- Born: 25 July 1997 (age 28) Stade, Lower Saxony, Germany
- Occupation: Model
- Years active: 2019–present

= Simone Kowalski =

German fashion model

Simone "Simi" Kowalski (born 25 July 1997) is a German fashion model who became known as the winner of the fourteenth cycle of Germany's Next Topmodel in 2019. She is sometimes referred to as Simi.

==Life and career==
Kowalski lives in Stade. In her youth she practiced athletics at VfL Stade. She studies international primary school teaching.

In 2019, she participated in the 14th season of Germany's Next Topmodel. In the final of the casting show, which took place on May 23, 2019 in Düsseldorf's ISS Dome, she was chosen as the winner. She received a contract with the model agency ONEeins fab Management, prize money of 100,000 euros and a cover shoot for the fashion magazine Harper's Bazaar.

In 2020 Kowalski said about Germany's Next Topmodel that "it is not right that it is perceived as entertainment, how young people make each other down." She also stated, that she is not able to watch the show.

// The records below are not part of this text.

/-- FM of a level. -/
def fmOf (s : State) (t : Tid) (l : Nat) : Bool := bit (srAt s t (lvlReg l 1)) 4

/-- A double fault (R66): the thread halts as it is, the fault is recorded and reported to the Mantle firmware; a Mantle core halts whole. -/
def doubleFault (s : State) (t : Tid) (pc : Word) (e : Exc) (esc : Bool) : State :=
  let s := reportThread s t 0x02 pc (pack [(0, e.code), (8, e.detail), (62, esc.toNat)]) e.val
  let s := emit s (.mantle "double fault" (wd t.val))
  let ts := if isMantle (cellOf t) then tidsOf (cellOf t) else [t]
  ts.foldl (fun s u => modThread s u (fun th => { th with st := .halted })) s

/-- Bytes read for a thread at a physical address whatever it reaches: memory, an MMIO register, a window, whose answer the spec does not fix. -/
def threadReadAny (s : State) (t : Tid) (pa n : Nat) : (List Byte × Option Nat) × State :=
  match physAt s pa with
  | .mmio off => let (v, s) := mmioRead (agentOfTid t) off n s; ((leBytes v.toNat n, none), s)
  | .window => let (v, s) := drawFree s; ((leBytes v.toNat n, none), s)
  | .hole => ((leBytes 0 n, none), s)
  | _ => threadRead s (cellOf t) (thrOf t) pa n

/-- Whether a read by the part on a SPEC thread's behalf, with the permissions of a level, is an irrevocable action: it waits for the verdict (R300). -/
def asHeld (s : State) (t : Tid) (l : BitVec 2) (va : Word) : Bool :=
  (thread s t).spec.isSome &&
    (match (translate s (cellOf t) (ctxAt s t l) va .load).1 with
      | .ok pa => irrevocableAt s t l pa false
      | .error _ => false)

/-- A thread's read of an address with the permissions of a level, of bytes within a page (R68, R73, R75). -/
def readAs (s : State) (t : Tid) (l : BitVec 2) (va : Word) (n : Nat) : Except Exc (List Byte) × State :=
  match translate s (cellOf t) (ctxAt s t l) va .load with
  | (.error e, s) => (.error e, s)
  | (.ok pa, s) =>
    match threadReadAny s t pa n with
    | ((_, some p), s) => (.error { code := 7, val := (va &&& ~~~7#64) + wd (p - pa / 8 * 8) }, s)
    | ((bs, none), s) => (.ok bs, s)

/-- Aligned 8-byte words from an address, each read on its own; a misaligned address is the misaligned access of R44 (log 36). -/
def readWordsAs (t : Tid) (l : BitVec 2) : Nat → Word → State → Except Exc (List Word) × State
  | 0, _, s => (.ok [], s)
  | n + 1, va, s =>
    if va.toNat % 8 ≠ 0 then (.error { code := 1, val := va }, s)
    else
      match readAs s t l va 8 with
      | (.error e, s) => (.error e, s)
      | (.ok bs, s) =>
        match readWordsAs t l n (va + 8) s with
        | (.error e, s) => (.error e, s)
        | (.ok ws, s) => (.ok (wd (ofLE bs) :: ws), s)

/-- The lines that such a read of n bytes needs and that their homes do not take now: tables of the walk, then the bytes (R18, R23, R246, R255). -/
def readAsNeeds (s : State) (t : Tid) (l : BitVec 2) (va : Word) (n : Nat) : List Nat :=
  let c := cellOf t
  match (xlatNeeds s c (ctxAt s t l) va .load).filter (fun k => !lineOpen s c k) with
  | [] =>
    match (translate s c (ctxAt s t l) va .load).1 with
    | .ok pa => readNeeds s c (thrOf t) pa n
    | .error _ => []
  | ls => ls

/-- The register changes of an entry at level l (R67). -/
def enterRegs (s : State) (t : Tid) (l : Nat) (pc : Word) (e : Exc) (esc : Bool) (prio : Option Nat) : State :=
  let cur := (thread s t).level.toNat
  let st := srAt s t (lvlReg l 1)
  let s := srPut s t (lvlReg l 0) (pc &&& fmask 64 47 2)
  let s := srPut s t (lvlReg l 2) (pack [(0, e.code), (8, e.detail), (62, esc.toNat), (63, prio.isSome.toNat)])
  let s := srPut s t (lvlReg l 3) e.val
  let st' := setBits (setBits (setBits (setBits st 14 13 cur) 11 8 (bits st 3 0)) 12 12 (bits st 4 4)) 4 4 1
  let st' := match prio with | some p => if l = 0 then st' else setBits st' 3 0 p | none => st'
  let s := srPut s t (lvlReg l 1) st'
  let sp := srAt s t (lvlReg l 5)
  let s := srPut s t (lvlReg l 5) (rx s t 2)
  modThread (wx s t 2 sp) t (fun th => { th with level := BitVec.ofNat 2 l, st := .ready })

/-- The address of a cause's entry in a level's vector table (R63). -/
def vectorAddr (s : State) (t : Tid) (l code : Nat) : Word := (srAt s t (lvlReg l 4) &&& fmask 64 47 9) + wd (8 * code)

/-- The handler's address taken from the vector table (R63, R67), or the fault of reading it. -/
def vectorRead (s : State) (t : Tid) (l code : Nat) : Except Exc Word × State :=
  let va := vectorAddr s t l code
  match readAs s t (BitVec.ofNat 2 l) va 8 with
  | (.ok bs, s) => (.ok (wd (ofLE bs) &&& ~~~3#64), s)
  | (.error e, s) => (.error { e with val := va }, s)

/-- Entry at a level, with the escalations of R66 and R68: `force` enters whatever FM holds. The count bounds the levels still above. -/
def enterAt (t : Tid) (pc : Word) : Nat → State → Nat → Exc → Bool → Option Nat → Bool → State
  | 0, s, _, e, esc, _, _ => doubleFault s t pc e esc
  | k + 1, s, l, e, esc, prio, force =>
    if l > 2 then doubleFault s t pc e esc
    else if prio.isNone && !force && fmOf s t l then enterAt t pc k s (l + 1) e true none false
    else
      let s := enterRegs s t l pc e esc prio
      if asHeld s t (BitVec.ofNat 2 l) (vectorAddr s t l e.code) then holdAction s t
      else
        match readAsNeeds s t (BitVec.ofNat 2 l) (vectorAddr s t l e.code) 8 with
        | [] =>
          match vectorRead s t l (e.code) with
          | (.ok h, s) => modThread s t (fun th => { th with pc := h })
          | (.error f, s) => enterAt t pc k s (l + 1) f true none false
        | ls => waitHome s t ls

/-- What an instruction leaves that has not issued after all, since an access that the part makes for it waits: for the verdict (R300), for its home (R18, R23, R246, R255), for a write-buffer entry (R225). Nothing else of it has happened. -/
def unlessWaits (s : State) (t : Tid) (s' : State) : State :=
  match (thread s' t).st with
  | .waiting .held => holdAction s t
  | .waiting .home => modThread { s with clk := s'.clk } t (fun th => { th with st := .waiting .home })
  | .waiting .store => storeWaits s t
  | _ => s'

/-- What an entry leaves that comes from outside the thread's instruction, when its vector read waits so: it has not been made, and is made later. -/
def orStay (s : State) (t : Tid) (s' : State) : State :=
  match (thread s' t).st with
  | .waiting .held => s
  | .waiting .home => { s with clk := s'.clk }
  | _ => s'

/-- A synchronous exception of the instruction at pc taken (R64–R68). -/
def takeExc (s : State) (t : Tid) (pc : Word) (e : Exc) : State :=
  enterAt t pc 4 s (max (thread s t).level.toNat (lowestLevel e.code)) e false none false

/-- An exception of the thread's current instruction. -/
def raise (s : State) (t : Tid) (e : Exc) : State := takeExc s t (thread s t).pc e

/-- Illegal instruction (R39): XVAL would name word 0, which a command given by its fields does not carry; callers pass it. -/
def illegal (s : State) (t : Tid) (w : Word) : State := raise s t { code := 0, val := w }

/-- An illegal return (R74): only XCAUSE, XVAL and FM of the current level change; then the handler's address is read. -/
def illegalReturn (s0 : State) (t : Tid) (l : Nat) : State :=
  let s := s0
  let pc := (thread s t).pc
  let cur := (thread s t).level.toNat
  let s := srPut s t (lvlReg cur 2) (pack [(0, 0x0B), (8, l)])
  let s := srPut s t (lvlReg cur 3) pc
  let s' := srPutF s t (lvlReg cur 1) 4 4 1
  if asHeld s' t (BitVec.ofNat 2 cur) (vectorAddr s' t cur 0x0B) then holdAction s0 t
  else
    match readAsNeeds s' t (BitVec.ofNat 2 cur) (vectorAddr s' t cur 0x0B) 8 with
    | [] =>
      match vectorRead s' t cur 0x0B with
      | (.ok h, s) => modThread s t (fun th => { th with pc := h })
      | (.error f, s) => enterAt t pc 3 s (cur + 1) f true none false
    | ls => waitHome s0 t ls

/-! ## Interrupts (R69–R71) -/

/-- The target level of an interrupt (R69). -/
def intTarget (n : Nat) : Nat := if n = 15 then 2 else 1

/-- Whether a pending interrupt is takeable now (R70). -/
def takeable (s : State) (t : Tid) (n : Nat) : Bool :=
  let l := intTarget n
  decide (1 ≤ n) && bit (thread s t).pend n && decide ((thread s t).level.toNat ≤ l) && decide (bits (srAt s t (lvlReg l 1)) 3 0 < n)

/-- The highest-priority takeable interrupt (R71). -/
def nextInterrupt (s : State) (t : Tid) : Option Nat := (List.range 16).reverse.find? (fun n => takeable s t n)

/-- Where an interrupted flow resumes (R71): an interrupted `pause` is not executed again; a load whose poison fault has still to be taken is. -/
def interruptPc (th : Thread) : Word :=
  match th.late, th.st with
  | some f, _ => f.pc
  | none, .waiting (.pause _) => th.pc + 4
  | none, _ => th.pc

/-- An interrupted `peg.arrive` keeps what it read in PRESUME, so that it is not added again (R369). -/
def keepArrive (s : State) (t : Tid) : State :=
  match (thread s t).st with
  | .waiting (.arrive _ _ old _) => srPut s t 0x007 (setBits (wd old) 63 63 1)
  | _ => s

/-- The loads of a thread numbered from n on dropped, with the registers that they made busy (R33, R71). -/
def dropFrom (s : State) (t : Tid) (n : Nat) : State :=
  let x := cell s (cellOf t)
  let mine (l : LoadReq) : Bool := decide (l.thr.val = thrOf t) && decide (n ≤ l.seq)
  let rs := ((x.mshrs.flatMap (fun m => m.loads) ++ x.loads).filter mine).map (fun l => l.rd.toNat)
  modCell (modThread s t (fun th => unheld { th with busy := rs.foldl (fun b r => setBit b r false) th.busy })) (cellOf t) (dropLoads (thrOf t) n)

/-- An interrupt taken (R67, R71) at a boundary that has been reached: loads before it have delivered their values. -/
def takeInterrupt (s : State) (t : Tid) (n : Nat) : State :=
  let s1 := leaveWaves (keepArrive s t) t
  let s1 := rollBack s1 t
  let pc := interruptPc (thread s1 t)
  enterAt t pc 4 (modThread s1 t (fun th => { th with pend := setBit th.pend n false, yield := false, late := none }))
    (intTarget n) { code := 0x20 + n } false (some n) true

/-- A load's poison fault taken once no older instruction is unresolved, every older load has delivered its value or met its own fault, and no interrupt goes first (R33, R44, R71, log 15). -/
def takeLate (s : State) (t : Tid) : State :=
  let th := thread s t
  match th.late with
  | none => s
  | some f =>
    if th.st = .idle || th.st = .halted || (oldestUnresolved th).isSome || (nextInterrupt s t).isSome || loadsBefore s t f.seq then s
    else
      let s1 := dropFrom (leaveWaves (keepArrive s t) t) t f.seq
      if bit (thread s1 t).busy 2 then s
      else orStay s t (takeExc (modThread s1 t (fun th => { th with late := none })) t f.pc { code := 7, val := f.va })

/-- The poison faults that a core's threads have met taken. -/
def takeLates (s : State) (c : Nat) : State := (tidsOf c).foldl takeLate s

/-! ## Gates (R72–R75) -/

/-- Whether an address reaches a device: the MMIO range or a window (R45). -/
def isDevice (s : State) (pa : Nat) : Bool :=
  match physAt s pa with
  | .mmio _ => true
  | .window => true
  | .hbm => false
  | .block _ _ => false
  | .hole => false

/-- The check code of argument s(10+k) in a gate descriptor's word 2 (R72). -/
def argChk (w : Word) (k : Nat) : Nat := bits w (9 + 2 * k) (8 + 2 * k)

/-- Whether a gate descriptor is malformed (R73 step 3). -/
def gateMalformed (w0 w1 w2 : Word) : Bool :=
  !bit w2 2 || decide (bits w0 1 0 ≠ 0) || decide (bits w0 63 48 ≠ 0) || decide (bits w1 5 0 ≠ 0) || decide (bits w1 63 48 ≠ 0)
    || bit w2 3 || bit w2 7 || decide (bits w2 63 25 ≠ 0) || decide (bits w2 24 20 = 31)
    || decide (2 ≤ argChk w2 5)
    || (List.range 5).any (fun k => decide (2 ≤ argChk w2 k) && decide (argChk w2 (k + 1) ≠ 1))

/-- The end of the part of a buffer one check covers: the next 4-KiB boundary, or its end. -/
def pageEnd (a hi : Nat) : Nat := min hi ((a / 4096 + 1) * 4096)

In August 2022 in the wake of allegations by former participants against Germany's Next Topmodel, Simone Kowalski also spoke up as she said: "Top Model is very dangerous for today's and the previous generations! Many young women have mental trauma! Heidi says she's just being the hostess, but she has a responsibility to at least face the pain and trauma that has been inflicted on many girls!". Kowalski also teamed up with America's Next Top Model contestant Lisa D'Amato to talk about her traumatic experiences with Germany's Next Topmodel. She said during the interview, that Germany’s Next Topmodel made her sick: "They took everything from me, I almost lost my family, my friends, all my money. It was inhuman - they broke me mentally. I came on the show healthy and got sick." She also said that after the show she was forced against her will to work for Heidi Klum's father. To former contestants defending the show, she says: "Good for you, but not for everyone". In her opinion, Germany's Next Topmodel should be discontinued.